When you reach the line containing "(ha : a < memSize)" in the records below, start copying exactly, and stop once you have copied the line containing "rw [List.length_cons] at hl ⊢".

::: RECORDS SHOWN :::

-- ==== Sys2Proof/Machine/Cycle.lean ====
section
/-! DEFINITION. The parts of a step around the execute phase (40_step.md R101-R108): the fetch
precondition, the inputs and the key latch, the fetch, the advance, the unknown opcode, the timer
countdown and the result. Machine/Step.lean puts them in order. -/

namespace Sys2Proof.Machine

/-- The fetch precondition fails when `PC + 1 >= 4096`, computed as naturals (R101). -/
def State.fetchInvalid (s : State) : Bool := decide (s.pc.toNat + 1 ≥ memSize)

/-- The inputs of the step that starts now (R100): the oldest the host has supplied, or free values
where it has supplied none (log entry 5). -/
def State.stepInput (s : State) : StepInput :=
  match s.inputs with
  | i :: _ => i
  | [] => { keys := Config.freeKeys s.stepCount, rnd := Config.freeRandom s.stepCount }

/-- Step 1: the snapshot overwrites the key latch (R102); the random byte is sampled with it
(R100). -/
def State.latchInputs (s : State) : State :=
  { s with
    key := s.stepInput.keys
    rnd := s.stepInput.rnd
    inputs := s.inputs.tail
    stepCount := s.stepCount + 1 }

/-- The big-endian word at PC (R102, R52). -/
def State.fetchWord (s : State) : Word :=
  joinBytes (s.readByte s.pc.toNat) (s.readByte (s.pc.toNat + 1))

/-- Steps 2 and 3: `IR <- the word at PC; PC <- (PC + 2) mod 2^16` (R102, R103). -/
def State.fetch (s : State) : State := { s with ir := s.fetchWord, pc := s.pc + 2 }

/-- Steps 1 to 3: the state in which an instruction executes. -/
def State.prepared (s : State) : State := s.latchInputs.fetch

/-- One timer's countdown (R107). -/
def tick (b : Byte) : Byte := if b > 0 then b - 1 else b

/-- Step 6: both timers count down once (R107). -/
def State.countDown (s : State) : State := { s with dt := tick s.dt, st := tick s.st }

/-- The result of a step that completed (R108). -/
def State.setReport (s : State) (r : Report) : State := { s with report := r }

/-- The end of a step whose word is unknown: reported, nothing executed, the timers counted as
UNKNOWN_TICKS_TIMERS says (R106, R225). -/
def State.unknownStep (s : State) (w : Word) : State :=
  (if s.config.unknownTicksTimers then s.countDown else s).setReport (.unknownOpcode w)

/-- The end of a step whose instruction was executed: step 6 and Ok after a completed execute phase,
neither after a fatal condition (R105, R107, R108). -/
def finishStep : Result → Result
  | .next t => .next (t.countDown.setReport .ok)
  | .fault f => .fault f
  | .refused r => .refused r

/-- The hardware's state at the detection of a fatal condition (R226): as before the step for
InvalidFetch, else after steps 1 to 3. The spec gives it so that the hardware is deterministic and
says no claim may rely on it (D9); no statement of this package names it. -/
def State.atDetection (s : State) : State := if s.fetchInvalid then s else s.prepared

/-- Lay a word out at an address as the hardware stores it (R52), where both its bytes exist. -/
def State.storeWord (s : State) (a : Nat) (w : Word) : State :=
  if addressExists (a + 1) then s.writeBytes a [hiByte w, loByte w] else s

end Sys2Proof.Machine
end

:::
::: RECORDS SHOWN :::

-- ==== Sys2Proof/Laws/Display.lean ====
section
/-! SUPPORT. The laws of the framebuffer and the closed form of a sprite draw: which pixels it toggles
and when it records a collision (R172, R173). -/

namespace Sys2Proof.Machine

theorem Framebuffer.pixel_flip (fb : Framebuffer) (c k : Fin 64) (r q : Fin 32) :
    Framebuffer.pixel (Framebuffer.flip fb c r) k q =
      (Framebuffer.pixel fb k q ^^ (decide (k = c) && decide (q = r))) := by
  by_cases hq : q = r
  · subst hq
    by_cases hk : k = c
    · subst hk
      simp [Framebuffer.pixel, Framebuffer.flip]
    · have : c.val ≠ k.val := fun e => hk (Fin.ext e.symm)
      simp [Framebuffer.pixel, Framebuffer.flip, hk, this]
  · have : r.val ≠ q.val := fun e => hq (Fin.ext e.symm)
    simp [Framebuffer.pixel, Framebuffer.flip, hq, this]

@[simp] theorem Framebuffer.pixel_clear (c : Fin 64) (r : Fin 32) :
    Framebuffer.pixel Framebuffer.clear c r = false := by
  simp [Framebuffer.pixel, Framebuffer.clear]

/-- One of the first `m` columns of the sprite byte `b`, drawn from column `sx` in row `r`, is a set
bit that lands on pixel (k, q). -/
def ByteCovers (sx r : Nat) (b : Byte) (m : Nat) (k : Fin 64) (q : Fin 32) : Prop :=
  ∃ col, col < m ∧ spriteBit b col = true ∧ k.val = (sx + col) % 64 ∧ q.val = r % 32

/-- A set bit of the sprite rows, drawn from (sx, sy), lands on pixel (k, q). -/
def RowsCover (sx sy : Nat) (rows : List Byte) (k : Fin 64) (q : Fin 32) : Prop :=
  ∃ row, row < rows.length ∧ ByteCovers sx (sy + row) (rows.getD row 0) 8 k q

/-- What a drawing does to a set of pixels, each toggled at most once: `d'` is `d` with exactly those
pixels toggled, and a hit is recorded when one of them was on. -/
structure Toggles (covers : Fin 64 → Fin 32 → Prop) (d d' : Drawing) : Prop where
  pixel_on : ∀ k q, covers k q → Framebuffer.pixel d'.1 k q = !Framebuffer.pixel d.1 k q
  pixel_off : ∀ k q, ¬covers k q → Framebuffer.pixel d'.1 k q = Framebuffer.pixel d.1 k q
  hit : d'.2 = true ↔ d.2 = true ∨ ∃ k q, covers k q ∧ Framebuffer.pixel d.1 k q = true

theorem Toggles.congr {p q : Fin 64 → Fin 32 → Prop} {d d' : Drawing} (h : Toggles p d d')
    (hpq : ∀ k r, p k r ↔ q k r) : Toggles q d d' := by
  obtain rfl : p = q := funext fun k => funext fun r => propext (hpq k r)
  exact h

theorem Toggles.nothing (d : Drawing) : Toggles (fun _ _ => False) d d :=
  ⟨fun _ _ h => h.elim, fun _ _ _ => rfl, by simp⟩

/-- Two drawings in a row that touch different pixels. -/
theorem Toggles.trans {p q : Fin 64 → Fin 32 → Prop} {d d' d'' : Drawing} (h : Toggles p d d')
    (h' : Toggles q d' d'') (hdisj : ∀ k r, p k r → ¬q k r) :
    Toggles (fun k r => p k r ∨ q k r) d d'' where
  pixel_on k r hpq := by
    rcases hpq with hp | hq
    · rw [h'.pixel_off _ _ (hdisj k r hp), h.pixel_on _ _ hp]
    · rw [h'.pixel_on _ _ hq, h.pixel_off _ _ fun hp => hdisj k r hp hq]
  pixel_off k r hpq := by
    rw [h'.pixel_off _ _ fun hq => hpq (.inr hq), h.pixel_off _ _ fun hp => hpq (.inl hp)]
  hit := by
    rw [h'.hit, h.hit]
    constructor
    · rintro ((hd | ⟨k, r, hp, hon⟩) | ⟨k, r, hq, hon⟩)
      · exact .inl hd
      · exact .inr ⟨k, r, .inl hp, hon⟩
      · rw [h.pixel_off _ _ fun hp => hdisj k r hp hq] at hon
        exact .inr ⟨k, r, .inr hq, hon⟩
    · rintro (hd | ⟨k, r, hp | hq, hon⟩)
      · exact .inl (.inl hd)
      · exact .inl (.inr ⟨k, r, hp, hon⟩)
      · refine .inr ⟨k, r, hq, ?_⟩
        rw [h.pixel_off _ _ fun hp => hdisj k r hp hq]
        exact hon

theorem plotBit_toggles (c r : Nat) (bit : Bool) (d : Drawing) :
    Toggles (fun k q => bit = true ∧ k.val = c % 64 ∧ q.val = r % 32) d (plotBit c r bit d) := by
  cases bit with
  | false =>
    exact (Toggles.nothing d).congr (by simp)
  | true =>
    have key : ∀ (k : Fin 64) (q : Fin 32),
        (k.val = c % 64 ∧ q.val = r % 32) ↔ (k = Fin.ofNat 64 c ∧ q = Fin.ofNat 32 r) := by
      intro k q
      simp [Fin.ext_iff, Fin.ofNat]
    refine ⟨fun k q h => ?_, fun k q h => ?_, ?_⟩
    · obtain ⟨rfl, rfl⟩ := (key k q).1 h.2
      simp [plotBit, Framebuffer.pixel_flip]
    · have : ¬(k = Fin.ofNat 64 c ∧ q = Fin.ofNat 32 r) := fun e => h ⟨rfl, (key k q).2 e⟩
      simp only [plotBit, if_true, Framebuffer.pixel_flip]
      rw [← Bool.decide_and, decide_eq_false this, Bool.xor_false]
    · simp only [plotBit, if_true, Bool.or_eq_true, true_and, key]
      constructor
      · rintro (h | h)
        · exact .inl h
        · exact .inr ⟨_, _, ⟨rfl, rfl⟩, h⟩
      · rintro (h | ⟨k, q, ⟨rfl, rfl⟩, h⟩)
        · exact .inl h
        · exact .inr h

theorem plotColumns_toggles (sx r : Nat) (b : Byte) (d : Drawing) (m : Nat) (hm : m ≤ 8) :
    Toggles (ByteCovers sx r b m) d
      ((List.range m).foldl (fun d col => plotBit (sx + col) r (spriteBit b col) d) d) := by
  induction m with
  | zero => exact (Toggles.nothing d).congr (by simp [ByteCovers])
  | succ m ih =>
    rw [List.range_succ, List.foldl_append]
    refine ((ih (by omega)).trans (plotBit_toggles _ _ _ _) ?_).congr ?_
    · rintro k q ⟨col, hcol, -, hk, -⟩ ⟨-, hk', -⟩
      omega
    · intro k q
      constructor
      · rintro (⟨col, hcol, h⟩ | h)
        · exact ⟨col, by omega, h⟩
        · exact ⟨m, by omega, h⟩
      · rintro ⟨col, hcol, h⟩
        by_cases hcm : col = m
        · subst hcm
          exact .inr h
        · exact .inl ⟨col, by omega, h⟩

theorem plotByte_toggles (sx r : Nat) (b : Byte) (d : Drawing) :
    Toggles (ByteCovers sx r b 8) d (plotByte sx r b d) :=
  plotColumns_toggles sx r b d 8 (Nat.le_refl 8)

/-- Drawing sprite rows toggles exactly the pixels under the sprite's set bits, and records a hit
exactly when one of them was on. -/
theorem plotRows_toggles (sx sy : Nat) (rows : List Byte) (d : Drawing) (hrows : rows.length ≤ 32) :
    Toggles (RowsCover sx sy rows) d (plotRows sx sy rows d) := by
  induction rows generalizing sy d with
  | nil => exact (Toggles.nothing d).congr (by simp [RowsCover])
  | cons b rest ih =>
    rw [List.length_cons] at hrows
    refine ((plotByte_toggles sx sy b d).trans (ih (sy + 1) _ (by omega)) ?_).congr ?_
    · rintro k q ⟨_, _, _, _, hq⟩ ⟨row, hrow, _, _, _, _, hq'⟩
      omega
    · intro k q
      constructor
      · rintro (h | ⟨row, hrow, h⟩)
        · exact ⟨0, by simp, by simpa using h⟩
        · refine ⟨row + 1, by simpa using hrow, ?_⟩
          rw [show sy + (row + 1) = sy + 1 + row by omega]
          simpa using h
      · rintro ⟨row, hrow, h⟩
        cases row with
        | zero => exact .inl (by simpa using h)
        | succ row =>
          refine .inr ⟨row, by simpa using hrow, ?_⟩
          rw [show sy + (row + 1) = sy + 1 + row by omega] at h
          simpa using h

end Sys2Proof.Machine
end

:::
::: RECORDS SHOWN :::

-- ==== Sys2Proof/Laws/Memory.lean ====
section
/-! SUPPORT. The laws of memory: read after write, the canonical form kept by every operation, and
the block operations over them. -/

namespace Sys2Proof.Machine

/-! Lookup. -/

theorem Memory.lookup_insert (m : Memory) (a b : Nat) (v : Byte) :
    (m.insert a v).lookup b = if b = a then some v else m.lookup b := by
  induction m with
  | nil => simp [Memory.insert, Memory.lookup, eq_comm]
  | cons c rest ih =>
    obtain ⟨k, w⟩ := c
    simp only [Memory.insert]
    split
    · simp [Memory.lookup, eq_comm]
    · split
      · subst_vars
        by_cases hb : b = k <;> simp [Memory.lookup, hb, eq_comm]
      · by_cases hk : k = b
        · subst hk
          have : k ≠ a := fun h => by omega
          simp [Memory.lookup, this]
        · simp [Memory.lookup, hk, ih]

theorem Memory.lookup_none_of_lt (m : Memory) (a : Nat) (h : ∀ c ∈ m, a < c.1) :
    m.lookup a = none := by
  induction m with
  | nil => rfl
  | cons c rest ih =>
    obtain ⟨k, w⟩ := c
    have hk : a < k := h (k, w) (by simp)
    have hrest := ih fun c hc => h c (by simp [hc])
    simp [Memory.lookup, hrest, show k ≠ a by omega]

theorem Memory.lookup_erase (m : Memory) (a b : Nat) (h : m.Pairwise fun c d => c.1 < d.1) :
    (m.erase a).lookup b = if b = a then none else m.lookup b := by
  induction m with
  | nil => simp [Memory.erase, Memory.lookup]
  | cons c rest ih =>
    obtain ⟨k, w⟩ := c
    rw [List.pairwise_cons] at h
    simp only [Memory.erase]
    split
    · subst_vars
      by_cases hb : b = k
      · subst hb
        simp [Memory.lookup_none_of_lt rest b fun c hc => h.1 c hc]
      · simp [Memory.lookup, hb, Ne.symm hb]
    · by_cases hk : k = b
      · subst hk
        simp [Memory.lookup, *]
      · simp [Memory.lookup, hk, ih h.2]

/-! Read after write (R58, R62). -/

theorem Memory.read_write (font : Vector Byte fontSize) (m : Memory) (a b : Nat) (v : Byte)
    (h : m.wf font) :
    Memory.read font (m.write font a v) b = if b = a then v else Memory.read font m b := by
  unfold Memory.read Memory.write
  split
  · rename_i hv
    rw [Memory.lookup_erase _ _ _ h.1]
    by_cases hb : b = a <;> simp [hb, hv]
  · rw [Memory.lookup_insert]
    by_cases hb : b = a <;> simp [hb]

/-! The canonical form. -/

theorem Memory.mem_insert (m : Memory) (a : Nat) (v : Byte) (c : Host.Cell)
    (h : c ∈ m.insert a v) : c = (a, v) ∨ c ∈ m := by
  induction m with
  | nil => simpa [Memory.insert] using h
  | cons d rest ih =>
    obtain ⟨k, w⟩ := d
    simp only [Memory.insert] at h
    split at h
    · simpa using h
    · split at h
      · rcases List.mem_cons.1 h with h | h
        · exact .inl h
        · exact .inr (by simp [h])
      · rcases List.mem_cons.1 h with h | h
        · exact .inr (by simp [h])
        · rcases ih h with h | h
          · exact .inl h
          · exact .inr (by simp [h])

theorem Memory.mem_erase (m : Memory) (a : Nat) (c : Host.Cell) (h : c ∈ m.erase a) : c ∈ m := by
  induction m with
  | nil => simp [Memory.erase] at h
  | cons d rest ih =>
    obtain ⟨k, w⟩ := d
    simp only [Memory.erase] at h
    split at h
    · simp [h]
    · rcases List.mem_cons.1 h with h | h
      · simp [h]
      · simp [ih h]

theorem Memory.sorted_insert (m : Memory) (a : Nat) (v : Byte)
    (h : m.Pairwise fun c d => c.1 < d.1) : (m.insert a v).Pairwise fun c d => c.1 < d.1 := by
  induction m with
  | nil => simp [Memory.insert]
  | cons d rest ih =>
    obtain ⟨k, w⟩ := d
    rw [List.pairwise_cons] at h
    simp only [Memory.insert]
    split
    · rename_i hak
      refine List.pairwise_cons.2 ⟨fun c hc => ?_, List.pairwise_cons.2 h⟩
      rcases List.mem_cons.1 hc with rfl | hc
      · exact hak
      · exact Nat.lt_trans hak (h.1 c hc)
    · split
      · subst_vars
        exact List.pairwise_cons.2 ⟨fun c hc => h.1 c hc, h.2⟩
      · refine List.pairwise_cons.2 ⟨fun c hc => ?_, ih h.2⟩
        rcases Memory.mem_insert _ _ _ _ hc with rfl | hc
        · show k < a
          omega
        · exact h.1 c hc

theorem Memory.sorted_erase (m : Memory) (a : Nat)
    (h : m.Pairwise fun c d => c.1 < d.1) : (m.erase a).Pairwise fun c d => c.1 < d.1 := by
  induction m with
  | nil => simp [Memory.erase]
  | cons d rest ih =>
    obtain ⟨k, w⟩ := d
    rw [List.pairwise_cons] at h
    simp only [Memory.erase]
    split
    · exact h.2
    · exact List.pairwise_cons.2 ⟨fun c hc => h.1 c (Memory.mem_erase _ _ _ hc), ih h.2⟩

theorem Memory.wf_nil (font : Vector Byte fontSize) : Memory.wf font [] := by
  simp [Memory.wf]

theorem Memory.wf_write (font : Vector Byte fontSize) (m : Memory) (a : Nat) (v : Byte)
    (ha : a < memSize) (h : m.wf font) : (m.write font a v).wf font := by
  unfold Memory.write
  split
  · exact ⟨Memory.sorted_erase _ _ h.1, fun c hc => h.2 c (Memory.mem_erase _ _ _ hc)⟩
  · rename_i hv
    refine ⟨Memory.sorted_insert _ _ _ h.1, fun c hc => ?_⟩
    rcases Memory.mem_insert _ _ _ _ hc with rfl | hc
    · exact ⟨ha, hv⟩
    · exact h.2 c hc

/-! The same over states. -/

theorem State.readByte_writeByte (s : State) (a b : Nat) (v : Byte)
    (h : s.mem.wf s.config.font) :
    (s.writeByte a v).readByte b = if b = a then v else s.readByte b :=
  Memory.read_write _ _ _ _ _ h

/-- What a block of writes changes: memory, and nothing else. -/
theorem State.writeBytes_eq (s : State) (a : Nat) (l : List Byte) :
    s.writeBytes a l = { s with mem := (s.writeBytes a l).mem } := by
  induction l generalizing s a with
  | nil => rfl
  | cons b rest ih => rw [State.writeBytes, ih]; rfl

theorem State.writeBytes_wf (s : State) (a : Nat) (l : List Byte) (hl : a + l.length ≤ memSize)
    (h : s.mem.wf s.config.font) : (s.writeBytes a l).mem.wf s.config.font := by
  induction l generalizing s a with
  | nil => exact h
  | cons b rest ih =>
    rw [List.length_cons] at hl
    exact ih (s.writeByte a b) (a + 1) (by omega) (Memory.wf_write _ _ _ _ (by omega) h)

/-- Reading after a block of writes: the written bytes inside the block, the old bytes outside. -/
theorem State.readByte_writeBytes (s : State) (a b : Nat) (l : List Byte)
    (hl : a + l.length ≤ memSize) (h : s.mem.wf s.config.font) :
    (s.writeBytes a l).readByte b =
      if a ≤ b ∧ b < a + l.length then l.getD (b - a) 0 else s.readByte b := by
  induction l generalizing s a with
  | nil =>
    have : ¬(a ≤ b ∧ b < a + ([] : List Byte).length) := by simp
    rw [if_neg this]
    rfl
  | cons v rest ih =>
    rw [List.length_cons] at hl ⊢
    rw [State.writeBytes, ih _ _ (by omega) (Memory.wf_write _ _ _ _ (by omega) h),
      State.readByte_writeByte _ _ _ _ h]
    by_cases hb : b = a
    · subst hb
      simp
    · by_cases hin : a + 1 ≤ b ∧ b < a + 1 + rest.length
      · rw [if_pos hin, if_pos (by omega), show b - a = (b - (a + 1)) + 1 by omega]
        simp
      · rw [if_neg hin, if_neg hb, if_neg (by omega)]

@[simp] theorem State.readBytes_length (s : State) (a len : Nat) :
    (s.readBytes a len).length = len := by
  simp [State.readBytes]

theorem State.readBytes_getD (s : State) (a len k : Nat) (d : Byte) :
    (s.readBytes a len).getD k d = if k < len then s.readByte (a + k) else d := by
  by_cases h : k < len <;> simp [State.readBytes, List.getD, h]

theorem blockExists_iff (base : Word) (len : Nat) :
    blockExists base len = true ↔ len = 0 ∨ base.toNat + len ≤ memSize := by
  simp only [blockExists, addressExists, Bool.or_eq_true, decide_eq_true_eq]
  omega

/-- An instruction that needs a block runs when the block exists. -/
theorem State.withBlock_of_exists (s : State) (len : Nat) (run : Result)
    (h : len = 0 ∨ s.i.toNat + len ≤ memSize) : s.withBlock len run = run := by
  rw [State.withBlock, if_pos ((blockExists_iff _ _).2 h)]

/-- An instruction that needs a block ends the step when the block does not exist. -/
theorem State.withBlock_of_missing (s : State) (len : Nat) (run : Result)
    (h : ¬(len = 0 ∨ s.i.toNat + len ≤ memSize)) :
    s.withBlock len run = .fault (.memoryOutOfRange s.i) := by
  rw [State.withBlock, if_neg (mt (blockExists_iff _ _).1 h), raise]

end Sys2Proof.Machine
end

:::

# COMPLETED EXERCISE:
    (ha : a < memSize) (h : m.wf font) : (m.write font a v).wf font := by
  unfold Memory.write
  split
  · exact ⟨Memory.sorted_erase _ _ h.1, fun c hc => h.2 c (Memory.mem_erase _ _ _ hc)⟩
  · rename_i hv
    refine ⟨Memory.sorted_insert _ _ _ h.1, fun c hc => ?_⟩
    rcases Memory.mem_insert _ _ _ _ hc with rfl | hc
    · exact ⟨ha, hv⟩
    · exact h.2 c hc

/-! The same over states. -/

theorem State.readByte_writeByte (s : State) (a b : Nat) (v : Byte)
    (h : s.mem.wf s.config.font) :
    (s.writeByte a v).readByte b = if b = a then v else s.readByte b :=
  Memory.read_write _ _ _ _ _ h

/-- What a block of writes changes: memory, and nothing else. -/
theorem State.writeBytes_eq (s : State) (a : Nat) (l : List Byte) :
    s.writeBytes a l = { s with mem := (s.writeBytes a l).mem } := by
  induction l generalizing s a with
  | nil => rfl
  | cons b rest ih => rw [State.writeBytes, ih]; rfl

theorem State.writeBytes_wf (s : State) (a : Nat) (l : List Byte) (hl : a + l.length ≤ memSize)
    (h : s.mem.wf s.config.font) : (s.writeBytes a l).mem.wf s.config.font := by
  induction l generalizing s a with
  | nil => exact h
  | cons b rest ih =>
    rw [List.length_cons] at hl
    exact ih (s.writeByte a b) (a + 1) (by omega) (Memory.wf_write _ _ _ _ (by omega) h)

/-- Reading after a block of writes: the written bytes inside the block, the old bytes outside. -/
theorem State.readByte_writeBytes (s : State) (a b : Nat) (l : List Byte)
    (hl : a + l.length ≤ memSize) (h : s.mem.wf s.config.font) :
    (s.writeBytes a l).readByte b =
      if a ≤ b ∧ b < a + l.length then l.getD (b - a) 0 else s.readByte b := by
  induction l generalizing s a with
  | nil =>
    have : ¬(a ≤ b ∧ b < a + ([] : List Byte).length) := by simp
    rw [if_neg this]
    rfl
  | cons v rest ih =>
    rw [List.length_cons] at hl ⊢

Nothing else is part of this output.